Her mother and sister were fine-looking women, but the odd thing about Sheila was that her beauty was not an enlargement or an enhancement of their near-handsomeness. She looked like her father. The first time Wexford noticed this – she was then about six – he almost hooted aloud, so grotesque was the likeness between this exquisite piece of doll’s flesh and her gross progenitor. And yet that high broad forehead was his, the little tilted nose was his, his the pointed – although in her case, flat – ears, and in her huge grey eyes he saw his own little ones. When he was young his hair had been that flaxen gold too, as soft and as fine. Only hope she doesn’t end up looking like her dad, he thought sometimes with a rich inner guffaw.

But on the following morning his feelings towards his younger daughter were neither tender nor amused. The dog had awakened him at ten to seven with long-drawn howls and now, a quarter of an hour later; he stood on the threshold of Sheila’s bedroom, glowering.
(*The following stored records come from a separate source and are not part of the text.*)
-- ==== Sys2Proof/Laws/KeepNzl.lean ====
section
/-!
SUPPORT. What every operation of Machine/Nzl.lean keeps (Laws/Keep.lean).
-/

namespace Sys2Proof.Machine

variable {ev : Env}

theorem State.modNzl_keeps {s : State} {f : Nzl → Nzl} (hg : Good ev s) :
    Good ev (State.modNzl s f) := by
  unfold State.modNzl
  repeat' first
    | with_reducible first
      | assumption | rfl | exact Or.inr rfl | exact Or.inl ‹_› | refine Good.of_pair (by assumption) ?_ | intro _
      | apply Good.ite_of | apply apply_ite_good | split | dsimp only | apply good_upd
    | exact Or.inr rfl | exact rfl

theorem State.ctlFlit_keeps {s : State} {n : Nat} {ctype : Nat} {ack : Nat} {replay : Nat} {die : Nat} {link : Nat}
    {cal : Nat} (hg : Good ev s) :
    Good ev (State.ctlFlit s n ctype ack replay die link cal) := by
  unfold State.ctlFlit
  repeat' first
    | with_reducible first
      | assumption | rfl | exact Or.inr rfl | exact Or.inl ‹_› | refine Good.of_pair (by assumption) ?_
      | apply State.emit_keeps | apply State.setLink_keeps | intro _ | apply Good.ite_of | apply apply_ite_good
      | split | dsimp only | apply good_upd
    | exact Or.inr rfl | exact rfl

theorem State.freeInput_keeps {s : State} {p : Pkt} (hg : Good ev s) :
    Good ev (State.freeInput s p) := by
  unfold State.freeInput
  repeat' first
    | with_reducible first
      | assumption | rfl | exact Or.inr rfl | exact Or.inl ‹_› | refine Good.of_pair (by assumption) ?_
      | apply State.modLink_keeps | intro _ | apply Good.ite_of | apply apply_ite_good | split | dsimp only
      | apply good_upd
    | exact Or.inr rfl | exact rfl

theorem State.linkPump_keeps {s : State} {n : Nat} {y0 : Nat} (hg : Good ev s) :
    Good ev (State.linkPump s n y0) := by
  induction y0 generalizing s n with
  | zero =>
    unfold State.linkPump
    repeat' first
      | with_reducible first
        | assumption | rfl | exact Or.inr rfl | exact Or.inl ‹_› | refine Good.of_pair (by assumption) ?_
        | apply State.freeInput_keeps | apply State.modDesc_keeps | apply State.emit_keeps | apply State.setLink_keeps
        | intro _ | apply Good.ite_of | apply apply_ite_good | split | dsimp only | apply good_upd
      | exact Or.inr rfl | exact rfl
  | succ k ih =>
    unfold State.linkPump
    repeat' first
      | with_reducible first
        | assumption | rfl | exact Or.inr rfl | exact Or.inl ‹_› | apply ih | refine Good.of_pair (by assumption) ?_
        | apply State.freeInput_keeps | apply State.modDesc_keeps | apply State.emit_keeps | apply State.setLink_keeps
        | intro _ | apply Good.ite_of | apply apply_ite_good | split | dsimp only | apply good_upd
      | exact Or.inr rfl | exact rfl

theorem State.linkPut_keeps {s : State} {n : Nat} {p : Pkt} (hg : Good ev s) :
    Good ev (State.linkPut s n p) := by
  unfold State.linkPut
  repeat' first
    | with_reducible first
      | assumption | rfl | exact Or.inr rfl | exact Or.inl ‹_› | refine Good.of_pair (by assumption) ?_
      | apply State.linkPump_keeps | apply State.modLink_keeps | intro _ | apply Good.ite_of | apply apply_ite_good
      | split | dsimp only | apply good_upd
    | exact Or.inr rfl | exact rfl

theorem State.sendsGone_keeps {s : State} (hg : Good ev s) :
    Good ev (State.sendsGone s) := by
  unfold State.sendsGone
  repeat' first
    | with_reducible first
      | assumption | rfl | exact Or.inr rfl | exact Or.inl ‹_› | refine Good.of_pair (by assumption) ?_
      | apply State.each_keeps | apply State.modLink_keeps | intro _ | apply Good.ite_of | apply apply_ite_good
      | split | dsimp only | apply good_upd
    | exact Or.inr rfl | exact rfl

theorem State.notice_keeps {s : State} {from_ : BitVec 12} {b : NakBody} (hg : Good ev s) :
    Good ev (State.notice s from_ b) := by
  unfold State.notice
  repeat' first
    | with_reducible first
      | assumption | rfl | exact Or.inr rfl | exact Or.inl ‹_› | refine Good.of_pair (by assumption) ?_
      | apply State.postMail_keeps | apply State.bump_keeps | intro _ | apply Good.ite_of | apply apply_ite_good
      | split | dsimp only | apply good_upd
    | exact Or.inr rfl | exact rfl

theorem State.sendNak_keeps {s : State} {to_ : BitVec 12} {b : NakBody} (hg : Good ev s) :
    Good ev (State.sendNak s to_ b) := by
  unfold State.sendNak
  repeat' first
    | with_reducible first
      | assumption | rfl | exact Or.inr rfl | exact Or.inl ‹_› | refine Good.of_pair (by assumption) ?_
      | apply State.notice_keeps | apply State.linkPut_keeps | apply State.bump_keeps | intro _ | apply Good.ite_of
      | apply apply_ite_good | split | dsimp only | apply good_upd
    | exact Or.inr rfl | exact rfl

theorem State.refusePkt_keeps {s : State} {p : Pkt} {cause : Nat} (hg : Good ev s) :
    Good ev (State.refusePkt s p cause) := by
  unfold State.refusePkt
  repeat' first
    | with_reducible first
      | assumption | rfl | exact Or.inr rfl | exact Or.inl ‹_› | refine Good.of_pair (by assumption) ?_
      | apply State.sendNak_keeps | apply State.bump_keeps | intro _ | apply Good.ite_of | apply apply_ite_good
      | split | dsimp only | apply good_upd
    | exact Or.inr rfl | exact rfl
‘This isn’t a boarding kennels, you know,’ he said. ‘Can’t you hear her?’

‘The Acrylic Swoofle Hound, Pop? Poor darling, she only wants to be taken out.’

‘What did you call her?’

‘The Acrylic Swoofle Hound. She’s a mongrel really, but that’s what Sebastian calls her. She looks as if she’s made of man-made fibres you see. Don’t you think it’s funny?’

‘Not particularly. Why can’t this Sebastian look after his own dog?’
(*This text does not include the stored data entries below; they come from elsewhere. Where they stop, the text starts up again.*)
-- ==== Sys2Proof/Laws/KeepNode.lean ====
section
/-!
SUPPORT. What every operation of Machine/Node.lean keeps (Laws/Keep.lean).
-/

namespace Sys2Proof.Machine

variable {ev : Env}

theorem State.electSend_keeps {s : State} (hg : Good ev s) :
    Good ev (State.electSend s) := by
  unfold State.electSend
  repeat' first
    | with_reducible first
      | assumption | rfl | exact Or.inr rfl | exact Or.inl ‹_› | refine Good.of_pair (by assumption) ?_
      | apply State.linkPut_keeps | apply State.each_keeps | intro _ | apply Good.ite_of | apply apply_ite_good
      | split | dsimp only | apply good_upd
    | exact Or.inr rfl | exact rfl

theorem State.electEnter_keeps {s : State} (hg : Good ev s) :
    Good ev (State.electEnter s) := by
  unfold State.electEnter
  repeat' first
    | with_reducible first
      | assumption | rfl | exact Or.inr rfl | exact Or.inl ‹_› | refine Good.of_pair (by assumption) ?_
      | apply State.electSend_keeps | apply State.modNzl_keeps | intro _ | apply Good.ite_of | apply apply_ite_good
      | split | dsimp only | apply good_upd
    | exact Or.inr rfl | exact rfl

theorem State.nodeWake_keeps {s : State} (hg : Good ev s) :
    Good ev (State.nodeWake s) := by
  unfold State.nodeWake
  repeat' first
    | with_reducible first
      | assumption | rfl | exact Or.inr rfl | exact Or.inl ‹_› | refine Good.of_pair (by assumption) ?_
      | apply State.electEnter_keeps | intro _ | apply Good.ite_of | apply apply_ite_good | split | dsimp only
      | apply good_upd
    | exact Or.inr rfl | exact rfl

theorem State.nodeWritten_keeps {s : State} (hg : Good ev s) :
    Good ev (State.nodeWritten s) := by
  unfold State.nodeWritten
  repeat' first
    | with_reducible first
      | assumption | rfl | exact Or.inr rfl | exact Or.inl ‹_› | refine Good.of_pair (by assumption) ?_
      | apply State.nodeWake_keeps | apply State.modNzl_keeps | intro _ | apply Good.ite_of | apply apply_ite_good
      | split | dsimp only | apply good_upd
    | exact Or.inr rfl | exact rfl

theorem State.electRx_keeps {s : State} {n : Nat} {k : ElectKey} {dist : Nat} (hg : Good ev s) :
    Good ev (State.electRx s n k dist) := by
  unfold State.electRx
  repeat' first
    | with_reducible first
      | assumption | rfl | exact Or.inr rfl | exact Or.inl ‹_› | refine Good.of_pair (by assumption) ?_
      | apply State.electSend_keeps | apply State.rxPacket_keeps | apply State.modNzl_keeps | intro _
      | apply Good.ite_of | apply apply_ite_good | split | dsimp only | apply good_upd
    | exact Or.inr rfl | exact rfl

theorem State.discoverSend_keeps {s : State} {hop : Nat} {path : List (BitVec 3)} {links : List Nat} (hg : Good ev
    s) :
    Good ev (State.discoverSend s hop path links) := by
  unfold State.discoverSend
  repeat' first
    | with_reducible first
      | assumption | rfl | exact Or.inr rfl | exact Or.inl ‹_› | refine Good.of_pair (by assumption) ?_
      | apply good_foldl | apply good_foldl_snd | apply State.linkPut_keeps | apply State.each_keeps | intro _
      | apply Good.ite_of | apply apply_ite_good | split | dsimp only | apply good_upd
    | exact Or.inr rfl | exact rfl

theorem State.ftAdjust_keeps {s : State} {v : Int} (hg : Good ev s) :
    Good ev (State.ftAdjust s v) := by
  unfold State.ftAdjust
  repeat' first
    | with_reducible first
      | assumption | rfl | exact Or.inr rfl | exact Or.inl ‹_› | refine Good.of_pair (by assumption) ?_ | intro _
      | apply Good.ite_of | apply apply_ite_good | split | dsimp only | apply good_upd
    | exact Or.inr rfl | exact rfl

theorem State.rootRef_keeps {s : State} (hg : Good ev s) :
    Good ev (State.rootRef s) := by
  unfold State.rootRef
  repeat' first
    | with_reducible first
      | assumption | rfl | exact Or.inr rfl | exact Or.inl ‹_› | refine Good.of_pair (by assumption) ?_
      | apply State.fpllFollow_keeps | intro _ | apply Good.ite_of | apply apply_ite_good | split | dsimp only
      | apply good_upd
    | exact Or.inr rfl | exact rfl

theorem State.rootFollows_keeps {s : State} (hg : Good ev s) :
    Good ev (State.rootFollows s) := by
  unfold State.rootFollows
  repeat' first
    | with_reducible first
      | assumption | rfl | exact Or.inr rfl | exact Or.inl ‹_› | refine Good.of_pair (by assumption) ?_
      | apply State.rootRef_keeps | intro _ | apply Good.ite_of | apply apply_ite_good | split | dsimp only
      | apply good_upd
    | exact Or.inr rfl | exact rfl

theorem State.rootTime_keeps {s : State} (hg : Good ev s) :
    Good ev (State.rootTime s) := by
  unfold State.rootTime
  repeat' first
    | with_reducible first
      | assumption | rfl | exact Or.inr rfl | exact Or.inl ‹_› | refine Good.of_pair (by assumption) ?_
      | apply State.rootRef_keeps | apply State.ftAdjust_keeps | apply State.modNzl_keeps | intro _
      | apply Good.ite_of | apply apply_ite_good | split | dsimp only | apply good_upd
    | exact Or.inr rfl | exact rfl

theorem State.enumEnter_keeps {s : State} (hg : Good ev s) :
    Good ev (State.enumEnter s) := by
  unfold State.enumEnter
  repeat' first
    | with_reducible first
      | assumption | rfl | exact Or.inr rfl | exact Or.inl ‹_› | refine Good.of_pair (by assumption) ?_
      | apply State.rootTime_keeps | apply State.discoverSend_keeps | apply State.modNzl_keeps | intro _
      | apply Good.ite_of | apply apply_ite_good | split | dsimp only | apply good_upd
    | exact Or.inr rfl | exact rfl

theorem State.electDecide_keeps {s : State} (hg : Good ev s) :
    Good ev (State.electDecide s) := by
  unfold State.electDecide
  repeat' first
    | with_reducible first
      | assumption | rfl | exact Or.inr rfl | exact Or.inl ‹_› | refine Good.of_pair (by assumption) ?_
      | apply State.enumEnter_keeps | apply State.modNzl_keeps | apply State.raise_keeps | intro _ | apply Good.ite_of
      | apply apply_ite_good | split | dsimp only | apply good_upd
    | exact Or.inr rfl | exact rfl

theorem State.discoverRx_keeps {s : State} {n : Nat} {gen : BitVec 16} {hop : Nat} {path : List (BitVec 3)} (hg :
    Good ev s) :
    Good ev (State.discoverRx s n gen hop path) := by
  unfold State.discoverRx
  repeat' first
    | with_reducible first
      | assumption | rfl | exact Or.inr rfl | exact Or.inl ‹_› | refine Good.of_pair (by assumption) ?_
      | apply State.discoverSend_keeps | apply State.rxPacket_keeps | apply State.modNzl_keeps | intro _
      | apply Good.ite_of | apply apply_ite_good | split | dsimp only | apply good_upd
    | exact Or.inr rfl | exact rfl

theorem State.routeSend_keeps {s : State} {p : Pkt} {route : List Nat} (hg : Good ev s) :
    Good ev (State.routeSend s p route) := by
  unfold State.routeSend
  repeat' first
    | with_reducible first
      | assumption | rfl | exact Or.inr rfl | exact Or.inl ‹_› | refine Good.of_pair (by assumption) ?_
      | apply State.putOrRefuse_keeps | intro _ | apply Good.ite_of | apply apply_ite_good | split | dsimp only
      | apply good_upd
    | exact Or.inr rfl | exact rfl

theorem State.reportSend_keeps {s : State} (hg : Good ev s) :
    Good ev (State.reportSend s) := by
  unfold State.reportSend
  repeat' first
    | with_reducible first
      | assumption | rfl | exact Or.inr rfl | exact Or.inl ‹_› | refine Good.of_pair (by assumption) ?_
      | apply State.routeSend_keeps | apply State.modNzl_keeps | intro _ | apply Good.ite_of | apply apply_ite_good
      | split | dsimp only | apply good_upd
    | exact Or.inr rfl | exact rfl

theorem State.routedRx_keeps {s : State} {h : Hdr} {p : Pkt} {here : State → State} (hg : Good ev s) (hghere : ∀ t,
    Good ev t → Good ev (here t)) :
    Good ev (State.routedRx s h p here) := by
  unfold State.routedRx
  repeat' first
    | with_reducible first
      | assumption | rfl | exact Or.inr rfl | exact Or.inl ‹_› | refine Good.of_pair (by assumption) ?_
      | apply State.rxRoute_keeps | refine State.srcRoute_keeps ?_ (by assumption) | apply hghere | intro _
      | apply Good.ite_of | apply apply_ite_good | split | dsimp only | apply good_upd
    | exact Or.inr rfl | exact rfl

theorem State.reportRx_keeps {s : State} {h : Hdr} {r : ReportPkt} (hg : Good ev s) :
    Good ev (State.reportRx s h r) := by
  unfold State.reportRx
  repeat' first
    | with_reducible first
      | assumption | rfl | exact Or.inr rfl | exact Or.inl ‹_› | refine Good.of_pair (by assumption) ?_
      | apply State.routedRx_keeps | apply State.modNzl_keeps | intro _ | apply Good.ite_of | apply apply_ite_good
      | split | dsimp only | apply good_upd
    | exact Or.inr rfl | exact rfl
‘He’s gone to Switzerland,’ said Sheila. ‘His plane must have gone by now.’ She surfaced from under the sheets and her father saw that her hair was wound on huge electrically heated rollers. ‘I felt awful letting him walk all that way to the station last night.’ She added accusingly, ‘But you had the car.’

‘It’s my car,’ Wexford almost shouted. This argument he knew of old was hopeless and he listened to his own voice with a kind of horror as a note of pleading crept into it. ‘If the dog wants to go out, hadn’t you better get up and take her?’

‘I can’t. I’ve just set my hair.’ Downstairs Clytemnestra let out a howl that ended in a series of urgent yelps. Sheila threw back the bedclothes and sat up, a vision in pink baby doll pyjamas.

‘God almighty!’ Wexford exploded. ‘You can’t take your friend’s dog out but you can get up at the crack of dawn to set your hair.’

‘Daddy…’ The wheedling tone as well as the now seldom-used paternal appellation told Wexford that a monstrous request was to be made of him. He glared, drawing his brows together in the manner that made Kingsmarkham’s petty offenders tremble. ‘Daddy, duck, it’s a gorgeous morning and you know what Dr Crocket said about your weight and I have just set my hair…’

‘I am going to take a shower,’ Wexford said coldly.

He took it. When he emerged from the bathroom the dog was still howling and pop music was issuing from behind Sheila’s door. A degenerate male voice exhorted its hearers to give it love or let it die in peace.

‘There seems to be an awful lot of noise going on, darling,’ said Mrs Wexford sleepily.

‘You’re joking.’

He opened Sheila’s door. She was applying a face pack. ‘Just this once, then,’ said the chief inspector. ‘I’m only doing it because I want your mother to have a quiet lie-in, so you can turn that thing off for a start.’

‘You are an angel, Daddy,’ said Sheila, and she added dreamily, ‘I expect Clytemnestra has spent a penny by now.’

Clytemnestra. Of all the stupid pretentious names for a dog… But what else could you expect of someone called Sebastian? She had not, however, yet “spent a penny”. She flung herself on Wexford, yelping frantically, and when he pushed her away, ran round him in circles, wildly gyrating her tail and flapping her knitted ears.

Wexford found the lead, obligingly left by Sheila in a prominent position on top of the refrigerator. Undoubtedly it was going to be a beautiful day, a summer’s day such as is unequalled anywhere in the world but in the South of England, a day that begins with mists, burgeons into tropical glory and dies in blue and gold and stars.

‘Full many a glorious morning,’ quoted Wexford to Clytemnestra, ‘have I seen, flatter the mountain tops with sovereign eye.’

Clytemnestra agreed vociferously, leaping on to a stool and screeching hysterically at sight of her lead.